Instructions to follow – Give back all of the data exactly. Leave nothing out.

[Dataset entries]
/-- The offset of a part of a word is aligned to the part's size. -/
theorem ShowsAt.aligned (h : ShowsAt s v off) {a : Nat} {sz : Size} (hsz : sizeBytes sz ∣ 4) (ha : a % sizeBytes sz = 0) :
    aligned (off + a) sz = true := by
  have hoff : off % sizeBytes sz = 0 := Nat.mod_eq_zero_of_dvd (hsz.trans (Nat.dvd_of_mod_eq_zero h.whole))
  simp [Machine.aligned, Nat.add_mod, hoff, ha]

/-- Every station reads them whole, by halves and by bytes, where none is of LINK STATUS. -/
theorem ShowsAt.shows (h : ShowsAt s v off) (hlink : ∀ i, i < 4 → placeOf (off + i) ≠ .live .linkStatus) :
    showsWord s off v := by
  intro code st d f hst
  have hin := h.inside
  have hread : ∀ (a : Nat) (sz : Size), a + sizeBytes sz ≤ 4 → sizeBytes sz ∣ 4 → a % sizeBytes sz = 0 →
      exec (.plainPassThrough code false (windowAddr s (off + a)) sz d f) s =
        .next { s with bus := readBus ((v.extractLsb' (8 * a) (8 * sizeBytes sz)).setWidth 128) } := by
    intro a sz ha hsz hal
    have hpos : 0 < sizeBytes sz := Nat.pos_of_dvd_of_pos hsz (by decide)
    obtain ⟨w, hw, -⟩ := h.place a (by omega)
    have hlatch : touchesLinkStatus (off + a) sz = false := List.any_eq_false.2 fun x hx => by
      obtain ⟨i, hi, rfl⟩ := List.mem_map.1 hx
      have hi := List.mem_range.1 hi
      rw [Nat.add_assoc]
      simpa using hlink (a + i) (by omega)
    rw [exec_read hst (by omega) (h.aligned hsz hal), State.readWindow, hw]
    dsimp only
    rw [h.readWords ha, State.clearLatch, hlatch]
    rfl
  refine ⟨?_, fun i hi => ?_, fun i hi => ?_⟩
  · simpa [sizeBytes] using hread 0 .word (by decide) (by decide) (by decide)
  · have := hread (2 * i) .half (by simp only [sizeBytes]; omega) (by decide) (by simp only [sizeBytes]; omega)
    rwa [show 8 * (2 * i) = 16 * i by omega] at this
  · exact hread i .byte (by simp only [sizeBytes]; omega) (by decide) (by simp only [sizeBytes]; omega)

end Sys2Proof.Machine
end


section
/-! PROOFS. What the live words of pages, stations, baskets, fonts and the desk show (chapter 11). -/

namespace Sys2Proof.Machine

open Safety

variable {s : State}

/-! ## Fields of words -/

/-- A word of flags built up one by one. -/
theorem flagsWord_bit (p : Nat → Bool) {l : List Nat} (v : Word) {j : Nat} (hj : j < 32) :
    (l.foldl (fun v i => if p i then v ||| BitVec.twoPow 32 i else v) v).getLsbD j = (v.getLsbD j || (p j && decide (j ∈ l))) := by
  induction l generalizing v with
  | nil => simp
  | cons i l ih =>
    rw [List.foldl_cons, ih]
    by_cases hp : p i = true
    · rw [if_pos hp, BitVec.getLsbD_or, BitVec.getLsbD_twoPow]
      by_cases hij : i = j
      · subst hij
        simp [hj, hp]
      · simp [hij, Ne.symm hij]
    · rw [if_neg hp]
      by_cases hij : j = i
      · subst hij
        simp [hp]
      · simp [hij]

theorem pendingWord_bit (s : State) (k : Nat) {j : Nat} (hj : j < 32) :
    (s.pendingWord k).getLsbD j = s.pendingFlag (32 * k + j) := by
  have h := flagsWord_bit (fun i => s.pendingFlag (32 * k + i)) (l := List.range 32) 0 hj
  rw [State.pendingWord]
  refine h.trans ?_
  simp [hj]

Written response –
/-- The offset of a part of a word is aligned to the part's size. -/
theorem ShowsAt.aligned (h : ShowsAt s v off) {a : Nat} {sz : Size} (hsz : sizeBytes sz ∣ 4) (ha : a % sizeBytes sz = 0) :
    aligned (off + a) sz = true := by
  have hoff : off % sizeBytes sz = 0 := Nat.mod_eq_zero_of_dvd (hsz.trans (Nat.dvd_of_mod_eq_zero h.whole))
  simp [Machine.aligned, Nat.add_mod, hoff, ha]

/-- Every station reads them whole, by halves and by bytes, where none is of LINK STATUS. -/
theorem ShowsAt.shows (h : ShowsAt s v off) (hlink : ∀ i, i < 4 → placeOf (off + i) ≠ .live .linkStatus) :
    showsWord s off v := by
  intro code st d f hst
  have hin := h.inside
  have hread : ∀ (a : Nat) (sz : Size), a + sizeBytes sz ≤ 4 → sizeBytes sz ∣ 4 → a % sizeBytes sz = 0 →
      exec (.plainPassThrough code false (windowAddr s (off + a)) sz d f) s =
        .next { s with bus := readBus ((v.extractLsb' (8 * a) (8 * sizeBytes sz)).setWidth 128) } := by
    intro a sz ha hsz hal
    have hpos : 0 < sizeBytes sz := Nat.pos_of_dvd_of_pos hsz (by decide)
    obtain ⟨w, hw, -⟩ := h.place a (by omega)
    have hlatch : touchesLinkStatus (off + a) sz = false := List.any_eq_false.2 fun x hx => by
      obtain ⟨i, hi, rfl⟩ := List.mem_map.1 hx
      have hi := List.mem_range.1 hi
      rw [Nat.add_assoc]
      simpa using hlink (a + i) (by omega)
    rw [exec_read hst (by omega) (h.aligned hsz hal), State.readWindow, hw]
    dsimp only
    rw [h.readWords ha, State.clearLatch, hlatch]
    rfl
  refine ⟨?_, fun i hi => ?_, fun i hi => ?_⟩
  · simpa [sizeBytes] using hread 0 .word (by decide) (by decide) (by decide)
  · have := hread (2 * i) .half (by simp only [sizeBytes]; omega) (by decide) (by simp only [sizeBytes]; omega)
    rwa [show 8 * (2 * i) = 16 * i by omega] at this
  · exact hread i .byte (by simp only [sizeBytes]; omega) (by decide) (by simp only [sizeBytes]; omega)

end Sys2Proof.Machine
end


section
/-! PROOFS. What the live words of pages, stations, baskets, fonts and the desk show (chapter 11). -/

namespace Sys2Proof.Machine

open Safety

variable {s : State}

/-! ## Fields of words -/

/-- A word of flags built up one by one. -/
theorem flagsWord_bit (p : Nat → Bool) {l : List Nat} (v : Word) {j : Nat} (hj : j < 32) :
    (l.foldl (fun v i => if p i then v ||| BitVec.twoPow 32 i else v) v).getLsbD j = (v.getLsbD j || (p j && decide (j ∈ l))) := by
  induction l generalizing v with
  | nil => simp
  | cons i l ih =>
    rw [List.foldl_cons, ih]
    by_cases hp : p i = true
    · rw [if_pos hp, BitVec.getLsbD_or, BitVec.getLsbD_twoPow]
      by_cases hij : i = j
      · subst hij
        simp [hj, hp]
      · simp [hij, Ne.symm hij]
    · rw [if_neg hp]
      by_cases hij : j = i
      · subst hij
        simp [hp]
      · simp [hij]

theorem pendingWord_bit (s : State) (k : Nat) {j : Nat} (hj : j < 32) :
    (s.pendingWord k).getLsbD j = s.pendingFlag (32 * k + j) := by
  have h := flagsWord_bit (fun i => s.pendingFlag (32 * k + i)) (l := List.range 32) 0 hj
  rw [State.pendingWord]
  refine h.trans ?_
  simp [hj]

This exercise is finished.